Ethnography, philosophy, and data anonymization

by Sebastian Benthall

The other day at BIDS I was working at my laptop when a rather wizardly looking man in a bicycle helmet asked me when The Hacker Within would be meeting. I recognized him from a chance conversation in an elevator after Anca Dragan’s ICBS talk the previous week. We had in that brief moment connected over the fact that none of the bearded men in the elevator had remembered to press the button for the ground floor. We had all been staring off into space before a young programmer with a thin mustache pointed out our error.

Engaging this amicable fellow, whom I will leave anonymous, the conversation turned naturally towards principles for life. I forget how we got onto the topic, but what I took away from the conversation was his advice: “Don’t turn your passion into your job. That’s like turning your lover into a wh***.”

Scholars in the School of Information are sometimes disparaging of the Data-Information-Knowledge-Wisdom hierarchy. Scholars, I’ve discovered, are frequently disparaging of ideas that are useful, intuitive, and pertinent to action. One cannot continue to play the Glass Bead Game if it has already been won any more than one can continue to be entertained by Tic Tac Toe once one has grasped its ineluctable logic.

We might wonder, as did Horkheimer, when the search and love of wisdom ceased to be the purpose of education. It may have come during the turn when philosophy was determined to be irrelevant, speculative or ungrounded. This perhaps coincided, in the United States, with McCarthyism. This is a question for the historians.

What is clear now is that philosophy per se is not longer considered relevant to scientific inquiry.
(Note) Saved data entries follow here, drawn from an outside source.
-- ==== Sys2Proof/Machine/Step.lean ====
section
/-!
DEFINITION. One step of the machine: one clock edge, one cycle (spec/44_cycle_orchestrator.md R244, R251).
-/

namespace Sys2Proof.Machine

open Host (Outcome)

/-- One clock edge. -/
def step (s : State) : Outcome State Fault Refusal := clockEdge s

/-- `s` with the one-word program whose word has the bits `w`, bits from `nbits` up zero, loaded where the next cycle
fetches (log 4). -/
def State.withFetchWord (s : State) (nbits w : Nat) : State :=
  loadOneWord (BitVec.ofNat 32 (w % 2 ^ nbits)) s

end Sys2Proof.Machine
end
An ethnographer I know (who I will leave anonymous) told me the other day that the goal of Science and Technology Studies is to answer questions from philosophy of science with empirical observation. An admirable motivation for this is that philosophy of science should be grounded in the true practice of science, not in idle speculation about it. The ethnographic methods, through which observational social data is collected and then compellingly articulated, provide a kind of persuasiveness that for many far surpasses the persuasiveness of a priori logical argument, let alone authority.

And yet the authority of ethnographic writing depends always on the socially constructed role of the ethnographer, much like the authority of the physicist depends on their socially constructed role as physicists. I’d even argue that the dependence of ethnographic authority on social construction is greater than that of other kinds of scientific authority, as ethnography is so quintessentially an embedded social practice. A physicist or chemist or biologist at least in principle has nature to push back on their claims; a renegade natural scientist can as a last resort claim their authority through provision of a bomb or a cure. The mathematician or software engineer can test and verify their work through procedure. The ethnographer does not have these opportunities. Their writing will never be enough to convey the entirety of their experience. It is always partial evidence, a gesture at the unwritten.

This is not an accidental part of the ethnographic method. The practice of data anonymization, necessitated by the IRB and ethics, puts limitations on what can be said. These limitations are essential for building and maintaining the relationships of trust on which ethnographic data collection depends. The experiences of the ethnographer must always go far beyond what has been regulated as valid procedure. The information they have collected illicitly will, if they are skilled and wise, inform their judgment of what to write and what to leave out. The ethnographic text contains many layers of subtext that will be unknown to most readers. This is by design.

The philosophical text, in contrast, contains even less observational data. The text is abstracted from context. Only the logic is explicit. A naive reader will assume, then, that philosophy is a practice of logic chopping.

This is incorrect. My friend the ethnographer was correct: that ethnography is a way of answering philosophical questions empirically, through experience. However, what he missed is that philosophy is also a way of answering philosophical questions through experience. Just as in ethnographic writing, experience necessarily shapes the philosophical text. What is included, what is left out, what constellation in the cosmos of ideas is traced by the logic of the argument–these will be informed by experience, even if that experience is absent from the text itself.

One wonders: thus unhinged from empirical argument, how does a philosophical text become authoritative?

I’d offer the answer: it doesn’t. A philosophical text does not claim authority. That has been its method since Socrates.